__PROBLEM TO WORK ON__
Locate each line with the string "that" in the listing below and copy it.

*** Begin section ***

/-- A Sync has left a port: its residence time (R361). -/
def Dev.syncSent (p source sequence residence : Nat) (d : Dev) : Dev :=
  let d := d.when (decide (d.u Obj.TC_RESIDENCE_MAX < residence)) (Dev.put Obj.TC_RESIDENCE_MAX residence)
  (d.setNet fun n => { n with bridges := n.bridges.map fun (b : Bridge) =>
    if b.port = p ∧ b.source = source ∧ b.sequence = sequence then { b with residence := some residence } else b }).followUps

/-- The stroke period P, in the angle course the longest that is admitted (R284, R359). -/
def Dev.longestPeriod (d : Dev) : Nat := periodTicks (if d.angle then d.u Obj.ANGLE_ADMIT_MAX else d.course.period)

/-- What the end of a frame on a port brings about. -/
def Dev.frameSent (p : Nat) (s : Sending) (d : Dev) : Dev :=
  let d := d.bump (Obj.TX_FRAMES p)
  let f := s.frame
  let held := fun (q : Nat) => (d.port q).waiting.any f.same || (match (d.port q).sending with | some x => f.same x.frame | none => false)
  match f.kind with
  | .publication n => d.when (!((List.range 3).any held)) (Dev.bump (Obj.PUB_FRAMES n))
  | .delivery u first last => d.deliverySent u first last f.retx s.stop
  | .sync source sequence => d.syncSent p source sequence (nsOfTicks (s.start - f.arrived))
  | .transit => d.when (f.queue == .transit && decide (f.arrived + d.longestPeriod + hopTicks < s.stop)) fun d =>
      (d.bump Obj.TRANSIT_LATE).flagFirst Obj.PORT_FLAGS 4 0x600B (u8 p)
  | _ => d

/-- FRAME_TX_END (R356): the frame's last bit leaves the port; after the gap of 12 bytes the next that fits starts. -/
def Dev.frameTxEnd (p : Nat) (d : Dev) : Dev :=
  match (d.port p).sending with
  | none => d
  | some s =>
    let d := d.advanceTo s.stop
    let d := d.setPort p fun v => { v with sending := none, free := s.stop + byteTicks p 12 }
    (d.frameSent p s).pump p

/-! ### Ring state and delivery paths (R282, R353) -/

/-- Whether an open session of the CLIENT in SUB_DEST, at level L1 or above, exists (R373). -/
def Dev.subSession (d : Dev) (u : Nat) : Option Nat :=
  let client := ofBe ((d.b (Obj.SUB_DEST u)).drop 18)
  (List.range 16).find? fun n => match d.net.sessions.getD n none with
    | some s => s.isOpen && !s.upstream && s.client == client && decide (1 ≤ s.level)
    | none => false

/-- Whether the path of a subscription is up (R24, R353, R373). -/
def Dev.pathUp (d : Dev) (u : Nat) : Bool :=
  match d.u (Obj.SUB_PORT u) with
  | 0 => d.u Obj.RING_STATE != 3 && (d.subSession u).isSome
  | 1 => d.portUp 2 && (d.subSession u).isSome
  | 2 => (d.subSession u).isSome
  | _ => true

*** End section ***

__YOUR SOLUTION__
/-- The stroke period P, in the angle course the longest that is admitted (R284, R359). -/
/-- FRAME_TX_END (R356): the frame's last bit leaves the port; after the gap of 12 bytes the next that fits starts. -/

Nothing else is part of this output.